<<<<
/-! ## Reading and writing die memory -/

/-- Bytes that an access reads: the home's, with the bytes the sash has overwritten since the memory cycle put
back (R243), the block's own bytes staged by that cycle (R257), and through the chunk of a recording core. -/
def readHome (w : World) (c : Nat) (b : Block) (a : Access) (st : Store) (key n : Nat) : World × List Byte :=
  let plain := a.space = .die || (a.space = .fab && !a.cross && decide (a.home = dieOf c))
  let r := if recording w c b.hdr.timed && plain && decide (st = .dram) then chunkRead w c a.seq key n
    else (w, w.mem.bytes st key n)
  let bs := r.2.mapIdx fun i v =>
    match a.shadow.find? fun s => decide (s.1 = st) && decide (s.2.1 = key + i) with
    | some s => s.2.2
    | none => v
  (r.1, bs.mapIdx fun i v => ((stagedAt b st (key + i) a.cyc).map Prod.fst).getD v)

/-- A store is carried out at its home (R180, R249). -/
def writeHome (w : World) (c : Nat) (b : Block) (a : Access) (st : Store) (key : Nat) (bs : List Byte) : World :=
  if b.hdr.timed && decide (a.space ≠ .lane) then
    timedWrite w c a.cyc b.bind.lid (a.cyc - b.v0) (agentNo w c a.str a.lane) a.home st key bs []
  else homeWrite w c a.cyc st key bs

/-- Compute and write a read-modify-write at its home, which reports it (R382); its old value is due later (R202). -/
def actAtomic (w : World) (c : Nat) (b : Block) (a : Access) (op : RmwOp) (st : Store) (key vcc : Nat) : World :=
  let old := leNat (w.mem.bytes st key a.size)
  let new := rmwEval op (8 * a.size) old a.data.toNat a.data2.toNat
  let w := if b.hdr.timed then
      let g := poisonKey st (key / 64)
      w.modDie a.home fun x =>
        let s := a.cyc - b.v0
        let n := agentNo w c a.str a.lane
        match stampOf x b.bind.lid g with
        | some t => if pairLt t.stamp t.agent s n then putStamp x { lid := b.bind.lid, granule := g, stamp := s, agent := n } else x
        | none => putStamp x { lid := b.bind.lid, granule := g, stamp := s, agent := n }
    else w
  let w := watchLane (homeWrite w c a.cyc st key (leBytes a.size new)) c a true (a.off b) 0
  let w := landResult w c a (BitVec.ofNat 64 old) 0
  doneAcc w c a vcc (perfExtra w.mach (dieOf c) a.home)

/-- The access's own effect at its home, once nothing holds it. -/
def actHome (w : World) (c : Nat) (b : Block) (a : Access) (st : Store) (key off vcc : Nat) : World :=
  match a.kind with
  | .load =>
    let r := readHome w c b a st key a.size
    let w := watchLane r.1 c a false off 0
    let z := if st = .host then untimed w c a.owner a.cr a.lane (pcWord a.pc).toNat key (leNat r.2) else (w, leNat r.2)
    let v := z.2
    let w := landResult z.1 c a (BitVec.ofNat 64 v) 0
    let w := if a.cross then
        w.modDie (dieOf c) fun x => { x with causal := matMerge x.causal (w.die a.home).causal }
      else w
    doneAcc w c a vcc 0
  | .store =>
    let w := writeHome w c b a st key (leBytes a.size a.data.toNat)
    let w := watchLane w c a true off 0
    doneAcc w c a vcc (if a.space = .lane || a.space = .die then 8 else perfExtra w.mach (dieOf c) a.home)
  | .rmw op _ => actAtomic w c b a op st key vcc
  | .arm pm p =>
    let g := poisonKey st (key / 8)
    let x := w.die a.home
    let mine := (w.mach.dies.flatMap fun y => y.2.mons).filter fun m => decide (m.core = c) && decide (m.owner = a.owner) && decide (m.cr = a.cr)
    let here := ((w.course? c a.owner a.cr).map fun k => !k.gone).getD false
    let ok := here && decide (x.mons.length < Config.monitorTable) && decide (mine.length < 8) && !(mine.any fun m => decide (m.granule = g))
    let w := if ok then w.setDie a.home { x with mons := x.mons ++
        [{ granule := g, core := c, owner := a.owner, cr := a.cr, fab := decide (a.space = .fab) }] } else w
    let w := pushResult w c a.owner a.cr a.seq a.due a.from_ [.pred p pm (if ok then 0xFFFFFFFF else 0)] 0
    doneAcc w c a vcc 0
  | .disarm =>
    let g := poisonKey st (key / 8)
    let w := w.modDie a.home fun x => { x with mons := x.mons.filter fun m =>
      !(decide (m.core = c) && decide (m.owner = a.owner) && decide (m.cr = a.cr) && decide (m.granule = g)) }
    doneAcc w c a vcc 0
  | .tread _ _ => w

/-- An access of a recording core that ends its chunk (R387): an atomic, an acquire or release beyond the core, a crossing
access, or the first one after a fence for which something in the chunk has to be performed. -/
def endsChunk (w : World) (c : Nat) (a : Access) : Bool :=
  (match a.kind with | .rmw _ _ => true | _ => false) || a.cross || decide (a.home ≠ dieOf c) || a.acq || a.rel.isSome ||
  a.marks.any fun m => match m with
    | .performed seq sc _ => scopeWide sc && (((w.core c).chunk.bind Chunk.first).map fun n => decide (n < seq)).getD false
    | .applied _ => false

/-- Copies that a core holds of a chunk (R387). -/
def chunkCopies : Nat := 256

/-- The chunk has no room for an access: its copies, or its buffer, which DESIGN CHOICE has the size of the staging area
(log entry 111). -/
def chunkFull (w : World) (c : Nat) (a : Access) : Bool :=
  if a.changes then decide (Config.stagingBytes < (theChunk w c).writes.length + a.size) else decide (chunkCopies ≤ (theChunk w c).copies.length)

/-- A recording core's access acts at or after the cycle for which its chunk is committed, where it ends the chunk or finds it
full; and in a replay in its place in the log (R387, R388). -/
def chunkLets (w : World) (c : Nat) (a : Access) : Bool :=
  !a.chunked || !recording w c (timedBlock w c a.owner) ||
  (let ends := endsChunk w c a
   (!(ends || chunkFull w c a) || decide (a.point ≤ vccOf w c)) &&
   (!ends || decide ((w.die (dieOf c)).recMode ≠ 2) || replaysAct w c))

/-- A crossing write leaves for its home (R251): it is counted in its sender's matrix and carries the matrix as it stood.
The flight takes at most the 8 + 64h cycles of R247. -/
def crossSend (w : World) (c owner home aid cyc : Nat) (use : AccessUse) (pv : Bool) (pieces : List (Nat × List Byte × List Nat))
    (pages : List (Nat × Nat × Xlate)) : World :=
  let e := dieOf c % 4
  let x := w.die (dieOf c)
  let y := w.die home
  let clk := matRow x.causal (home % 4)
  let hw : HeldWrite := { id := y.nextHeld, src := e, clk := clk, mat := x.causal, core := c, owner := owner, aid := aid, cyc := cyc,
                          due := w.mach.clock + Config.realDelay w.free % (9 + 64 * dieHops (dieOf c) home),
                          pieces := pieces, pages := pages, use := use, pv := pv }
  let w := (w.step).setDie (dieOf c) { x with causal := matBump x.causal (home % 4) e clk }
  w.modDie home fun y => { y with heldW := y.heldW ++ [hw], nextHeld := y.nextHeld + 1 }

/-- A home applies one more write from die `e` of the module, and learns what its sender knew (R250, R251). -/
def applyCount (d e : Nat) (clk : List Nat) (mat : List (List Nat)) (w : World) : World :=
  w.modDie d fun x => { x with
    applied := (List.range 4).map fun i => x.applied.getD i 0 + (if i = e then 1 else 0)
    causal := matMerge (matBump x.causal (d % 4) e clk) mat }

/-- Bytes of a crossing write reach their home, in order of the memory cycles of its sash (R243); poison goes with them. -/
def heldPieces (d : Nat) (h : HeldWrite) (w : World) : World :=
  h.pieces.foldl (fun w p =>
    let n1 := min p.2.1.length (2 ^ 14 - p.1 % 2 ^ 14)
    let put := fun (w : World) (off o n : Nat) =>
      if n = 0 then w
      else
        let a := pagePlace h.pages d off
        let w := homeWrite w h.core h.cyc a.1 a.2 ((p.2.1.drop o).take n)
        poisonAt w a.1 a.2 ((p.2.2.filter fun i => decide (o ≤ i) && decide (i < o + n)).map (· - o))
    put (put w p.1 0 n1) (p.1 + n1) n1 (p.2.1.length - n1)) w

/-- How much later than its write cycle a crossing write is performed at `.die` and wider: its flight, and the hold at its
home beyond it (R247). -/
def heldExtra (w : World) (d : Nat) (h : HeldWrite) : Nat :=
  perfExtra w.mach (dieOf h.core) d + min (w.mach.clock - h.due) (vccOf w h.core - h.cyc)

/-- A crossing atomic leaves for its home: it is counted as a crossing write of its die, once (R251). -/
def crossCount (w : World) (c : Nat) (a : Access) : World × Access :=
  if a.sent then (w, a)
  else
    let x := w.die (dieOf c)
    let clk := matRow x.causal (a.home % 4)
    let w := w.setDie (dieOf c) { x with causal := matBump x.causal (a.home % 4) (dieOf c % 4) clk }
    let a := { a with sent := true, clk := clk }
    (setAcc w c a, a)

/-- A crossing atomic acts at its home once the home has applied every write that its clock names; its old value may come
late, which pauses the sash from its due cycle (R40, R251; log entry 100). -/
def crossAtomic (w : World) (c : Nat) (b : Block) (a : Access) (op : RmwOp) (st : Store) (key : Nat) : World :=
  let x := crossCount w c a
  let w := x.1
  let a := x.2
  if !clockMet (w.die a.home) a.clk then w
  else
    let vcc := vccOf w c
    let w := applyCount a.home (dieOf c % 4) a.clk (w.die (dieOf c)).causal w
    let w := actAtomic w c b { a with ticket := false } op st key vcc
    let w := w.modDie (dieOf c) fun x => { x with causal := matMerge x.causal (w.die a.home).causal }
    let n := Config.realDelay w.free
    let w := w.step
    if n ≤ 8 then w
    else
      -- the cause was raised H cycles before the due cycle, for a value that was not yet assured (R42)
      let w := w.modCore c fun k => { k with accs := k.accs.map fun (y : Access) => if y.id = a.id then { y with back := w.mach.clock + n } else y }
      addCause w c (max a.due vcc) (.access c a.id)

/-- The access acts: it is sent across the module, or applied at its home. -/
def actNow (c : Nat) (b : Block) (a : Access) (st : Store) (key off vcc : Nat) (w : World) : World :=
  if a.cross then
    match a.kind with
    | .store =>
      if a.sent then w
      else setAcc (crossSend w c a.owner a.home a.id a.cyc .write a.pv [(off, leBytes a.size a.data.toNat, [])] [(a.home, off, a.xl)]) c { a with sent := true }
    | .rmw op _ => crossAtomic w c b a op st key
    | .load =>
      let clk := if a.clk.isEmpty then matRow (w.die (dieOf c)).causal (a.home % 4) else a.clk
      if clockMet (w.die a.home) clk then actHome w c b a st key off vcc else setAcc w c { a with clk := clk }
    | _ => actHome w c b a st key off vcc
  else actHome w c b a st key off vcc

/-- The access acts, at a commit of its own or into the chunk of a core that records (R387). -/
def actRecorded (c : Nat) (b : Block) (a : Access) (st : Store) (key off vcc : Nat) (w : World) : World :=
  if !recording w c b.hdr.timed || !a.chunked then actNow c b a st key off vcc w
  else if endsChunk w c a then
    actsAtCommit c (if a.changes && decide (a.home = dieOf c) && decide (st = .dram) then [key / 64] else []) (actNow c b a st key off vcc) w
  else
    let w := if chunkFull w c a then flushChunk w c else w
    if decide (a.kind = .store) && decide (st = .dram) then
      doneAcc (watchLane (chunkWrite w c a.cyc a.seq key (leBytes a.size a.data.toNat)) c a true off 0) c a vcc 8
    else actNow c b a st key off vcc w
>>>>
If a line in the records above contains "none", copy that line.

    | none => v
        | none => putStamp x { lid := b.bind.lid, granule := g, stamp := s, agent := n }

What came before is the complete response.